Not Your Safe Space


Right now the Olympic games are happening in Brazil, and they're all anyone can talk about. Michael Phelps has now earned enough gold medals that I think he gets one free. Simone Biles is absolutely everything. So many stories have come from the games. Alongside the usual emotionally stirring tales of personal triumph have been headlines causing stomachs to turn all across the globe. From the sexism to the racism to the poverty porn, there's been almost as much to denigrate as to celebrate about these games. However, one conversation that sparked this past week has really grabbed at my core.

Gay Safe Spaces

This all started with an article from The Daily Beast that I cannot even link to because The Daily Beast took it down. However, I'll link to an article from Slate discussing the article from The Daily Beast, because it does a pretty decent job of telling you what the article said and why it is problematic. Here's a quick summary of the facts, quoting from the Slate article:

On Thursday morning, the Daily Beast published an exceedingly gross and bizarre article by a straight, married male writer who lured in gay Olympians through hookup apps for no particular purpose. The entire piece is an astoundingly creepy exercise in Grindr-baiting, which involves a journalist accessing Grindr in an unlikely setting and … seeing what happens. But the Daily Beast piece, penned by Nico Hines, is a uniquely disgusting and irresponsible entry into the tired genre. Hines entices his (often closeted) subjects under false pretenses; effectively outs several closeted athletes who live in repressive countries; then writes about the whole thing in a tone of mocking yet lurid condescension.
Cutting to the chase, this article has set off an astonishing level of conversation on the topic of straight people's desire to treat the LGBT community as some kind of zoo.

The Gay Zoo


See, folks have been touring the LGBT community's spaces for quite some time to enjoy our ambience, our music, our bodies, our parades, our media, our bars, our clubs, and on and on. And...that's fine...to a point. It's fine until the point that you've conflated the LGBT community's safe space with your own safe space. Allow me to illustrate.

I, too, echoed the sentiment on social media that straight girls going to gay bars for safety are colonizing a space that is not theirs for their own purpose. 


I was shocked at how quickly straight white girls came out of the woodwork to tell me all the reasons why I was wrong and that they had a right to our space. 



The initial and immediate argument that came out, and that started being repeated by many straight white women, was that women feel unsafe in certain spaces, too, so why shouldn't they have access to our safe space. 

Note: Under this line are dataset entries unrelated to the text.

/-- BANK_CE_LIMIT: a logical bank's corrected errors within one second have reached CE_LIMIT: event 0, and under AUTO the
retirement of its physical bank (R87). The count then starts again (log entry 94). -/
def execBankCeLimit (bank : Nat) (s : State) : Out :=
  let l := bank % 16
  if (s.recentCe l).length < s.fget R.BUF_SPARE_CTL_CE_LIMIT then .next s
  else
    let s := (s.setBankCe l []).raise 0x111 0
    .next (if s.flag R.BUF_SPARE_CTL_AUTO then
        (match s.activeBanks.find? fun b => b.1 == l with
         | some b => s.bankRetire b.2
         | none => s)
      else s)

/-- RETIRE_DONE: the last cell of the draining bank has been freed (R88). -/
def execRetireDone (s : State) : Out :=
  match (upTo 17).find? fun j => s.fget (bankFld j) == bkDRAINING with
  | some j =>
    .next (if s.bankUsed j = 0 then
        ((s.fset (bankFld j) bkRETIRED).fset R.BUF_BANK_RETIRE_STS_RESULT 2).raise 0x111 1
      else s)
  | none => .next s

/-! ### Pools (R54, R74) -/

/-- The oldest candidate of the lowest priority that has one (R74). -/
def State.lowestCandidate (s : State) : Option Frame := (upTo 4).findSome? fun q => oldest (s.candidatesAt q)

/-- Evictions until the live pool's occupancy fits its size (R74); `fuel` bounds their number. -/
def State.shrinkLive : Nat → State → State
  | 0, s => s
  | fuel + 1, s =>
    if s.poolUsed .live ≤ s.poolSize .live then s
    else match s.lowestCandidate with
      | some f => State.shrinkLive fuel ((s.evict f).raise 0x110 2)
      | none => s

/-- A size clamped so that the ordered pool keeps 16,384 cells, `other` being the other written pool (R54). -/
def State.poolClamp (s : State) (cells lo other : Nat) : Nat :=
  min (max lo (min cells 131072)) (16384 * s.banksActive - 1536 - 16384 - other)

/-- BUF_LIVE_POOL written (R54, R74). In LIMP it takes effect when the device leaves LIMP (R56). -/
def State.livePool (s : State) (cells : Nat) : State :=
  let s := s.fset R.BUF_LIVE_POOL_CELLS (s.poolClamp cells 0 (s.fget R.BUF_CPL_POOL_CELLS))
  if s.limpPools then s else (State.shrinkLive (s.sw.frames.length + 1) s).updateXoff

/-- LIVE_POOL_WRITE (R74). -/
def execLivePoolWrite (cells : Nat) (s : State) : Out := .next (s.livePool cells)

/-- BUF_CPL_POOL written (R54). -/
def State.cplPool (s : State) (cells : Nat) : State :=
  (s.fset R.BUF_CPL_POOL_CELLS (s.poolClamp cells 8192 (s.fget R.BUF_LIVE_POOL_CELLS))).updateXoff

/-- CPL_POOL_WRITE (R54). -/
def execCplPoolWrite (cells : Nat) (s : State) : Out := .next (s.cplPool cells)

/-! ### The weir governor (R70) -/

/-- LIMIT of a port changed by the governor, logged when it changed. -/
def State.weirSet (s : State) (n new action w : Nat) : State :=
  let old := s.fget (R.SWC_WEIR_LIMIT n)
  if new = old then s else (s.fset (R.SWC_WEIR_LIMIT n) new).govLog gWEIR action n old new w

/-- One interval of the weir governor at one core port; `w` is its withheld share in % (R70). -/
def State.weirStep (s : State) (n w : Nat) : State :=
  let limit := s.fget (R.SWC_WEIR_LIMIT n)
  let lo := s.fget (R.SWC_WEIR_BOUND_MIN n)
  let hi := s.fget (R.SWC_WEIR_BOUND_MAX n)
  let step := s.fget R.BUF_WEIR_GOV_STEP
  let p := s.port n
  let held := s.weirHeld n
  let peak := max p.weirPeak held
  -- The next interval begins with the charge that stands now.
  let s := s.modPort n fun p => { p with weirPeak := held }
  if hi < lo then s.govLog gWEIR aBOUND_ERROR n limit limit w
  else
    let (up, down) :=
      if s.fget R.BUF_WEIR_GOV_HI_PCT ≤ w ∧ step * 32 ≤ s.poolFree .ordered then (p.weirUp + 1, 0)
      else if peak * 100 < s.fget R.BUF_WEIR_GOV_LO_PCT * limit * 32 then (0, p.weirDown + 1)
      else (0, 0)
    let hyst := s.fget R.BUF_WEIR_GOV_HYST
    let s := s.modPort n fun p => { p with
      weirUp := if hyst ≤ up then 0 else up, weirDown := if hyst ≤ down then 0 else down }
    -- Neither step leaves the bounds, whatever software has written to LIMIT (R28).
    let s := if hyst ≤ up then s.weirSet n (max lo (min (limit + step) hi)) aRAISE w else s
    if hyst ≤ down then s.weirSet n (min hi (max (limit - step) lo)) aLOWER w else s

/-- Share in % of an interval of so many core cycles during which a port withheld (R70). -/
def State.withheldPct (s : State) (n cycles : Nat) : Nat := (s.port n).withheld * 100 / max 1 cycles

/-- WEIR_GOV_TICK: every 100 µs, with the share of the interval that each port withheld: what the core cycles have counted, or
what the port's credit logic reports for itself where that is more (R70, log entry 107). -/
def execWeirGovTick (withheld : List (Nat × Nat)) (s : State) : Out :=
  if s.alive && s.flag R.BUF_WEIR_GOV_EN && decide (storeGet 0 s.govAt 0 + 100 * cyclesPerUs ≤ s.now) then
    let cycles := s.now - storeGet 0 s.govAt 0
    let s : State := { s with govAt := storePut 0 0 s.now s.govAt }
    .next ((upTo 88).foldl (fun s n =>
      let w := min 100 (max (s.withheldPct n cycles) (storeGet 0 withheld n))
      (s.modPort n fun p => { p with withheld := 0 }).weirStep n w) s).updateXoff
  else .next s

/-! ### Ageing (R75 to R77) -/

/-- The copy at the head of a queue that has not started. -/
def State.headOf (s : State) (n q : Nat) : Option Copy :=
  s.sw.copies.find? fun c => c.egress == n && c.queue == q && !c.unacked && !c.sending

/-- Is a frame older than BUF_AGE_LIMIT (R75, R77)? -/
def State.overAge (s : State) (f : Frame) : Bool :=
  decide (f.born + s.fget R.BUF_AGE_LIMIT_LIMIT * cyclesPerUs < s.now)

/-- A copy discarded for its age: counted by type, a live one ledgered (R75). -/
def State.ageCopy (s : State) (c : Copy) : State :=
  ((s.loseCopy c lrAGE R.BUF_AGE_P R.BUF_AGE_NP R.BUF_AGE_CPL).tel 13 c.egress 1 (s.frame? c.frame)).raise 0x110 1

/-- AGE_DISCARD: the head of a queue is older than BUF_AGE_LIMIT (R75). -/
def execAgeDiscard (port queue : Nat) (s : State) : Out :=
  match s.headOf (port % 89) (queue % 16) with
  | none => .next s
  | some c => if (s.frame? c.frame).any s.overAge then .next (s.ageCopy c).updateXoff else .next s

/-- An over-age head of a queue that a test accepts. -/
def State.agedHead (s : State) (ok : Copy → Bool) : Option Copy :=
  s.sw.copies.find? fun c => ok c && !c.unacked && !c.sending && (s.frame? c.frame).any s.overAge
    && (s.headOf c.egress c.queue).any fun h => h.id == c.id

/-- The check of every core cycle: over-age heads of the queues that a test accepts are discarded (R75); `fuel` bounds their
number. -/
def State.ageOut (ok : Copy → Bool) : Nat → State → State
  | 0, s => s
  | fuel + 1, s => match s.agedHead ok with
    | none => s
    | some c => State.ageOut ok fuel (s.ageCopy c)

/-- The check at every queue. -/
def State.ageHeads (s : State) : State :=
  if (s.agedHead fun _ => true).isNone then s
  else (State.ageOut (fun _ => true) (s.sw.copies.length + 1) s).updateXoff

/-! ### The ledger writer (R80, R81) -/

/-- A ledger record's 256 bits, LAP and the fabric ID of the writing device filled in (R80). -/
def State.ledgerBits (s : State) (r : LedgerRec) : Nat :=
  let prod := s.tget 0x112 0 r.ring 191 160
  r.time % 2 ^ 64 + r.addr.toNat * 2 ^ 64 + r.len % 8192 * 2 ^ 128 + r.reason * 2 ^ 144 + r.prio * 2 ^ 148
    + ofBool r.arrival * 2 ^ 150 + ofBool r.mcast * 2 ^ 151 + prod / 2 ^ s.tget 0x112 0 r.ring 132 128 % 256 * 2 ^ 152
    + r.window * 2 ^ 160 + s.selfFid * 2 ^ 176 + r.ingress * 2 ^ 184 + r.fseq % 2 ^ 32 * 2 ^ 192 + r.egress * 2 ^ 224

/-- A posted write of the ledger pool towards the consumer of a ring (R79, R81). -/
def State.ledgerPost (s : State) (ring addr : Nat) (data : List Byte) (why : Purpose) : State :=
  s.devicePost { kind := .memWrite, addr := BitVec.ofNat 64 addr, len := data.length, data := data,
                 reqId := s.mgmtReqId (s.tget 0x112 0 ring 156 152) }
    .ledger (s.tget 0x112 0 ring 147 144) (s.tget 0x112 0 ring 142 136 % 64) why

But there are a number of fallacies going on here. The biggest, in my view, is the appeal to emotion (tied up a little with a straw man argument). This idea that because women also have places where they feel unsafe - college campuses, bars, etc. - that they should then be allowed equal standing in our space is just...well...not true. Don't get me wrong. Please don't get me wrong. We absolutely have a rampant sexism problem in this country, and I've given voice to numerous stories over the years on the Riot discussing such issues. A swimmer for Stanford can rape a girl, and his swimming stats are what is reported. They don't release his mugshot. He's given a slap on the wrist. Meanwhile, the victim is made out to be some kind of succubus that lures men to their doom with her magical drunken vagina. 

We. Have. A. Sexism. Problem.

Saying it as plainly as I can, because the first comments against this article are going to say otherwise. 

However, because we have a sexism problem doesn't mean that it's now perfectly acceptable for straight women to co-opt LGBT spaces for their own safety and entertainment, because that is not what the space is created for. I'm glad you feel safe in our spaces, but they're not made for your safety; they're made for ours.

Or, as another Rioter put it, a woman's personal sense of safety might be in jeopardy in certain locations or situations, but it doesn't negate that the overall safety for straight women to exist in society as a whole is protected. The world is built to accommodate a heteronormative ideal, after all, and that is the difference here. 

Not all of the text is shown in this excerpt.